そして最後の買い物は家のオフィスチェア。引っ越したときに下調べをしてSIHOOというメーカーの300ユーロくらいのオフィスチェアを買ったのだが、ランバーサポートがどうも合わないし座面が前に傾斜していて全然フィットした感じがしなかった。10月くらいから買い替えを検討していて、TwitterでVitraやWilkhahnというメーカーを教えてもらったのだが、パリという街、全然試せるところがない。なので、日本に帰ったときに試して決めようと思っていたところに、Herman Millerがセールを始めてしまったのである。一度は中古も検討したが、どうも調べると基本法人にしか対象にしておらず、個人で買おうとすると100ユーロ近い送料がかかったり、自分で取りに行く必要があるっぽく諦めた。高まった気持ちを抑えきれず、以前座ったことがありフィット感が良かった覚えがあるセイルチェアを、真っ白なカスタムで注文してしまった。

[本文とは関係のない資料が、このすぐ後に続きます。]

-- ==== Sys2Proof/Machine/Ledger.lean ====
section
/-! DEFINITION. The Ledger: its banks, the scan at power-up, records written and compacted, and the values loaded from it
(R415, R433 to R439). -/

namespace Sys2Proof.Machine

/-! ## Records and banks -/

/-- Bytes of a record with its header. -/
def recBytes (r : LRec) : Nat := 16 + r.payload.length

def bankUsed (b : LBank) : Nat := b.recs.foldl (fun n r => n + recBytes r) 32

/-- The number of the active bank (R435). -/
def activeNo (l : Ledger) : Nat :=
  match l.bank0.gen, l.bank1.gen with
  | some a, some b => if a < b then 1 else 0
  | none, some _ => 1
  | _, none => 0

def activeBank (l : Ledger) : LBank := if activeNo l = 1 then l.bank1 else l.bank0

def putBank (l : Ledger) (no : Nat) (b : LBank) : Ledger := if no = 1 then { l with bank1 := b } else { l with bank0 := b }

/-- The records that pass their CRC. -/
def goodRecs (b : LBank) : List LRec := b.recs.filter (·.good)

/-- A persisted entry's record names its key and holds its value (Table 14.12). -/
def recKey (r : LRec) : Nat := entKey (leNat (r.payload.take 2)) (leNat ((r.payload.drop 2).take 1))
def recValue (r : LRec) : Nat :=
  if leNat ((r.payload.drop 3).take 1) = 8 then leNat (r.payload.drop 16) else leNat ((r.payload.drop 8).take 8)

/-- The persisted values that apply (R437). -/
def persisted (s : State) : List (Nat × Nat) := (s.live.filter (fun r => r.ty == 3)).map (fun r => (recKey r, recValue r))

/-- The length of a string: its bytes up to the last that is not zero. -/
def strLen (n v : Nat) : Nat := (List.range n).foldl (fun m i => if v / 256 ^ i % 256 = 0 then m else i + 1) 0

/-- The payload of a persisted entry. -/
def persistPayload (key v : Nat) : List Byte :=
  let ty := match findRow (key / 256) (key % 256) with
    | some r => r.ty
    | none => 0
  if ty = 8 then
    let n := strLen 64 v
    leBytes 16 (key / 256 + key % 256 * 2 ^ 16 + 8 * 2 ^ 24 + n * 2 ^ 32) ++ leBytes ((n + 15) / 16 * 16) v
  else leBytes 16 (key / 256 + key % 256 * 2 ^ 16 + ty * 2 ^ 24 + v % 2 ^ 64 * 2 ^ 64)

def persist (s : State) (key v : Nat) : State := queueRecord s 3 (persistPayload key v)

/-! ## What the flash reads as (R435, Table 14.8) -/

def recHead (r : LRec) : List Byte :=
  leBytes 12 (r.ty + r.payload.length / 16 * 2 ^ 8 + r.timeMs % 2 ^ 32 * 2 ^ 16 + r.boot % 2 ^ 16 * 2 ^ 48 + r.seq % 2 ^ 32 * 2 ^ 64)

def bankHead (no g : Nat) : List Byte :=
  let h := leBytes 28 (0x7F + no * 2 ^ 8 + 2 ^ 16 + g % 2 ^ 32 * 2 ^ 32)
  h ++ leBytes 4 (crc32 h).toNat

/-- The record that begins in an image, if one that passes its CRC does (Table 14.8). -/
def recAt (img : List Byte) : Option LRec :=
  let h := leNat (img.take 16)
  let n := bits h 15 8
  let p := (img.drop 16).take (16 * n)
  if within 1 16 n && p.length == 16 * n && bits h 127 96 == (crc32 (img.take 12 ++ p)).toNat then
    some { ty := bits h 7 0, payload := p, timeMs := bits h 47 16, seq := bits h 95 64, boot := bits h 63 48, good := true }
  else none

/-- A copy that failed its read-back: its bytes are open, but it fails its CRC (R436). -/
def failedBytes (r : LRec) (nth : Nat) (tail : List Byte) : List Byte :=
  let b := (List.range (recBytes r)).map (Config.failedCopy r.seq nth)
  if (recAt (b ++ tail)).isSome then b.take 12 ++ ((b.drop 12).take 1).map (· ^^^ 1#8) ++ b.drop 13 else b

/-- The bytes of a log, where `nth` copies of its first record failed before. -/
def logImage (nth : Nat) : List LRec → List Byte
  | [] => []
  | r :: l =>
    let tail := logImage (if r.good then 0 else nth + 1) l
    (if r.good then recHead r ++ leBytes 4 (crc32 (recHead r ++ r.payload)).toNat ++ r.payload else failedBytes r nth tail) ++ tail

/-- The bytes of the log of the active bank. -/
def bankLog (l : Ledger) : List Byte := logImage 0 (activeBank l).recs

/-- The bytes of the active bank up to the end of its log. -/
def bankImage (l : Ledger) : List Byte := bankHead (activeNo l) ((activeBank l).gen.getD 0) ++ bankLog l

/-- The records of a log that pass their CRC, up to the first 16 bytes that read all 0xFF. After one that fails, the scan goes
on behind the length it gives, or at the next 16 bytes where it gives none (R437). -/
def scanLog : Nat → List Byte → List LRec
  | 0, _ => []
  | n + 1, img =>
    if img.isEmpty || (img.take 16).all (· == 0xFF#8) then []
    else
      let len := ((img.drop 1).headD 0#8).toNat
      let rest := img.drop (if within 1 16 len then 16 * (len + 1) else 16)
      match recAt img with
      | some r => r :: scanLog n rest
      | none => scanLog n rest


/-! ## What is loaded (R415, R433) -/

def keepOf (key : Nat) : Option Keep := (findRow (key / 256) (key % 256)).map (·.keep)

/-- Values that break a rule taken with the others, dropped rule by rule. -/
def dropBroken (rules : State → List Rule) (put : State → List (Nat × Nat) → State) (s : State) :
    Nat → List (Nat × Nat) → List (Nat × Nat)
  | 0, l => l
  | n + 1, l =>
    match brokenRule (rules (put s l)) with
    | none => l
    | some r => dropBroken rules put s n (l.filter (fun e => !r.parts.contains e.1))

def putCons (s : State) (l : List (Nat × Nat)) : State :=
  { s with cons := l.foldl (fun m e => SMap.put m e.1 e.2) s.cons }

def putEnts (s : State) (l : List (Nat × Nat)) : State :=
  { s with ent := l.foldl (fun m e => SMap.put m e.1 e.2) s.ent }

/-- The events of the values that were not loaded. -/
def notLoaded (s : State) (code : Nat) (l : List (Nat × Nat)) : State :=
  l.foldl (fun s e => logEvent (if code = 0xC002 then bump s 0xC000 7 else s) code (leBytes 2 (e.1 / 256) ++ leBytes 1 (e.1 % 256))) s

/-- Of the values of some entries, those in range that break no rule. -/
def loadable (s : State) (l : List (Nat × Nat)) (rules : State → List Rule) (put : State → List (Nat × Nat) → State) :
    List (Nat × Nat) :=
  let fit := l.filter (fun e => inRange (e.1 / 256) (e.1 % 256) e.2)
  dropBroken rules put s fit.length fit

/-- The values of some entries loaded. -/
def loadValues (s : State) (l : List (Nat × Nat)) (rules : State → List Rule) (put : State → List (Nat × Nat) → State)
    (code : Nat) : State :=
  let load := loadable s l rules put
  notLoaded (put s load) code (l.filter (fun e => !load.contains e))

/-- The CONS entries take their latest persisted values at power-up (R433). -/
def loadCons (s : State) : State :=
  loadValues s ((persisted s).filter (fun e => keepOf e.1 == some .cp)) consRules putCons 0xC002

/-- The persisted values of the main domain. -/
def persistedMain (s : State) : List (Nat × Nat) := (persisted s).filter (fun e => keepOf e.1 == some .p)

/-- The persisted entries of the main domain are loaded in bring-up (R415). -/
def loadMain (s : State) : State := loadValues s (persistedMain s) storedRules putEnts 0xD004

/-- The state with the values that bring-up would load. -/
def loadedMain (s : State) : State := putEnts s (loadable s (persistedMain s) storedRules putEnts)

/-! ## The scan (R437) -/

/-- Step 4 of bring-up is reached; step 5 with it where the reference is valid (R350, R391). -/
def reachLedger (s : State) : State :=
  let s := { s with bringup := { s.bringup with step := 4, scanWait := false } }
  if rd s 0x9020 1 = 1 then { s with bringup := { s.bringup with step := 5 } } else beginWait s

/-- The POWER_UP record of a count. -/
def powerUpCount (r : LRec) : Nat := leNat (r.payload.take 2)

/-- A bank whose header is erased is erased in full. -/
def eraseBank (b : LBank) : LBank := if b.gen.isNone then { b with recs := [] } else b

/-- A record that the scan takes into the live set, or drops for want of room. -/
def scanRecord (s : State) (r : LRec) : State := if defectsFull s r then dropDefect s r else { s with live := joinLive s.live r }

/-- The scan of the active bank: what it finds, less the values that a PERSIST_CLEAR queued before it ends, and after that what
was queued before it. -/
def ledgerScan (s : State) : State :=
  let s := { s with ledger := { s.ledger with bank0 := eraseBank s.ledger.bank0, bank1 := eraseBank s.ledger.bank1 } }
  let img := bankLog s.ledger
  let recs := scanLog (img.length / 16) img
  let boot := ((recs.filter (fun r => r.ty == 6)).map powerUpCount).foldl max 0
  let seq := recs.foldl (fun n r => max n (r.seq + 1)) 0
  let queued := s.live
  let s := recs.foldl scanRecord { s with live := [] }
  let s := if s.ledger.cleared then { s with live := s.live.filter (fun r => r.ty != 3) } else s
  let s := queued.foldl scanRecord s
  let s := { s with ledger := { s.ledger with scanned := true, cleared := false, boot := boot, seq := seq % 2 ^ 32 } }
  let s := setEnt s 0xB040 3 (s.live.filter (fun r => r.ty == 1)).length
  let s := loadCons s
  let s := queueRecord s 6 (leBytes 2 (boot + 1) ++ List.replicate 14 0#8)
  if (s.main == .bringup) && s.bringup.scanWait then reachLedger (endWait s) else s

def execLedgerScan (s : State) : Res := ends s (if s.con.settled && !s.ledger.scanned then ledgerScan s else s)

/-! ## Writing (R383, R436) -/

/-- Is the flash within its window? -/
def flashWindow (s : State) : Bool :=
  match SMap.find? s.con.hk 1021 with
  | some v => decide (((10 * rd s 0xD010 1 : Nat) : Int) ≤ v ∧ v ≤ ((10 * rd s 0xD010 2 : Nat) : Int))
  | none => false

def mayWriteLedger (s : State) : Bool := s.con.settled && s.ledger.scanned && rd s 0xD000 6 == 0 && flashWindow s

/-- A record programmed at the end of the log. -/
def programRec (s : State) (r : LRec) (ok : Bool) : State :=
  let no := activeNo s.ledger
  let b := activeBank s.ledger
  let boot := if r.ty = 6 then powerUpCount r else s.ledger.boot
  let r' : LRec := { r with seq := s.ledger.seq, boot := boot, good := ok }
  { s with ledger := putBank s.ledger no { b with recs := b.recs ++ [r'] } }

/-- The oldest record written and read back: done, or failed; the third failure of one record stops the Ledger. -/
def writeRecord (s : State) (r : LRec) (rest : List LRec) (ok : Bool) : State :=
  let b := activeBank s.ledger
  if 2 ^ 25 < bankUsed b + recBytes r then s
  else
    let t := programRec s r ok
    if ok then
      { t with ledgerQ := rest,
               ledger := { t.ledger with seq := (t.ledger.seq + 1) % 2 ^ 32, fails := 0,
                                         boot := if r.ty = 6 then powerUpCount r else t.ledger.boot } }
    else
      let t := { t with ledger := { t.ledger with fails := t.ledger.fails + 1 } }
      if t.ledger.fails < 3 then t
      else logEvent (setEnt t 0xD000 6 1) 0xD002 (leBytes 4 (activeNo s.ledger * 2 ^ 25 + bankUsed b))

def execLedgerRecordWrite (ok : Bool) (s : State) : Res :=
  ends s (match s.ledgerQ with
    | [] => s
    | r :: rest => if mayWriteLedger s then writeRecord s r rest ok else s)

/-! ## Compaction (R438) -/

/-- What compaction keeps of a bank: what of it is live, and its latest 1,024 summaries. -/
def compacted (s : State) : List LRec :=
  let recs := goodRecs (activeBank s.ledger)
  let alive := s.ledgerQ.foldl pruneLive (recs.foldl joinLive [])
  let sums := recs.filter (fun r => r.ty == 4)
  let last := sums.drop (sums.length - 1024)
  recs.filter (fun r => alive.contains r || last.contains r)

def compact (s : State) : State :=
  let no := activeNo s.ledger
  let g := ((activeBank s.ledger).gen.getD 0) + 1
  let l := putBank (putBank s.ledger (1 - no) { gen := some g, recs := compacted s }) no { gen := none, recs := [] }
  bump { s with ledger := l } 0xD000 7

def execLedgerCompaction (s : State) : Res :=
  ends s (if mayWriteLedger s && 25165824 ≤ bankUsed (activeBank s.ledger) then compact s else s)

/-! ## What LEDGER_READ reads (R434) -/

/-- A segment of the active bank. -/
def ledgerRead (l : Ledger) (off n : Nat) : List Byte :=
  let img := (bankImage l).drop off
  img.take n ++ List.replicate (min n (2 ^ 25 - off) - min n img.length) 0xFF#8

end Sys2Proof.Machine
end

そんなこんなで圧倒的支出をしてしまったのが11月だった。とはいえサイト制作やスマ納め、買い物と充実した月でもある。あと、来年2月のコミティアに小柴くんに色々相談させてもらいながら申請した。原稿は全く進んでないので早くこれを書き終えて進めないとまずい。

12月

ようやく12月。12月の初めにはようやく数ヶ月かけて準備してきた大成さんとのPodcast、墨とPathの発表と第1回の公開を行った。これは後述するしPodcast内でも語っているが、もともとPodcastはもっと書体の業界で働いてから、7年とか8年後に始めることを想定していた。しかし、精神的な焦りとか、逆に今やることで様々な考え方に触れたり、続けていった先で答え合わせをすることもできるんじゃないかと思い、この年になって始めてしまった。乗ってくれた大成さんには本当に感謝している。幸い狭い界隈ではあるがそこそこ話題になり、第1回も結構聞いてもらえている。現在の全プラットフォームでの再生回数は194回、Spotify上で聞かれた時間は71時間。もちろん全員が最後まで聞いているわけではないと思うし、一見少なくも見えるけど人の時間を71時間ももらっているというのはすごいことである。あと、Podcastランキング的なので一回デザインカテゴリで2位になってたらしいので、多分デザイン界隈のPodcast自体がそんなにパイがないのだろう。月末には大曲さんとの第2回の収録もした。大ボリュームになると思うけど、まだ編集が残っている。お楽しみに。

そっから先はスマ納めの制作をやっていたことしか覚えていない。本当に一生スマ納めをやっていた。仕事の面では、12月の初めにクリスマスツリーの飾り付けを職場で行った。飾り付けと言いつつ結局は職場での飲みである。オークションのボードゲームをやったのだが、自分の買い物の下手さがそのまま出てて面白かった。クリスマスの一週間弱前には同僚とプレゼント交換、クリスマスディナーにも。プレゼント交換は事前に相手がわかるので、よくお茶を飲んでいる中国人の同僚にはりんごほうじ茶をプレゼントして、自分はイラン人の同僚からレゴのモンスターボールをもらった。ディナーはフレンチだったのだが、最初1時間くらいカクテルだけ飲むパートがあり、そこからご飯の席に移動という形で興味深かった。そしてフレンチなので時間がかかる。デザートを食べた頃には夜の12時くらいで、自分は12時半には退席したがその後も同僚はかなり残っていたらしい。昔は朝までとかもあったとか。フランス人どうなってるんだ。次の日も仕事なのに。その日は、判断ミスってデザートの時にエスプレッソを飲んでしまったせいでろくに寝れず、次の日は全然作業が捗らなかった。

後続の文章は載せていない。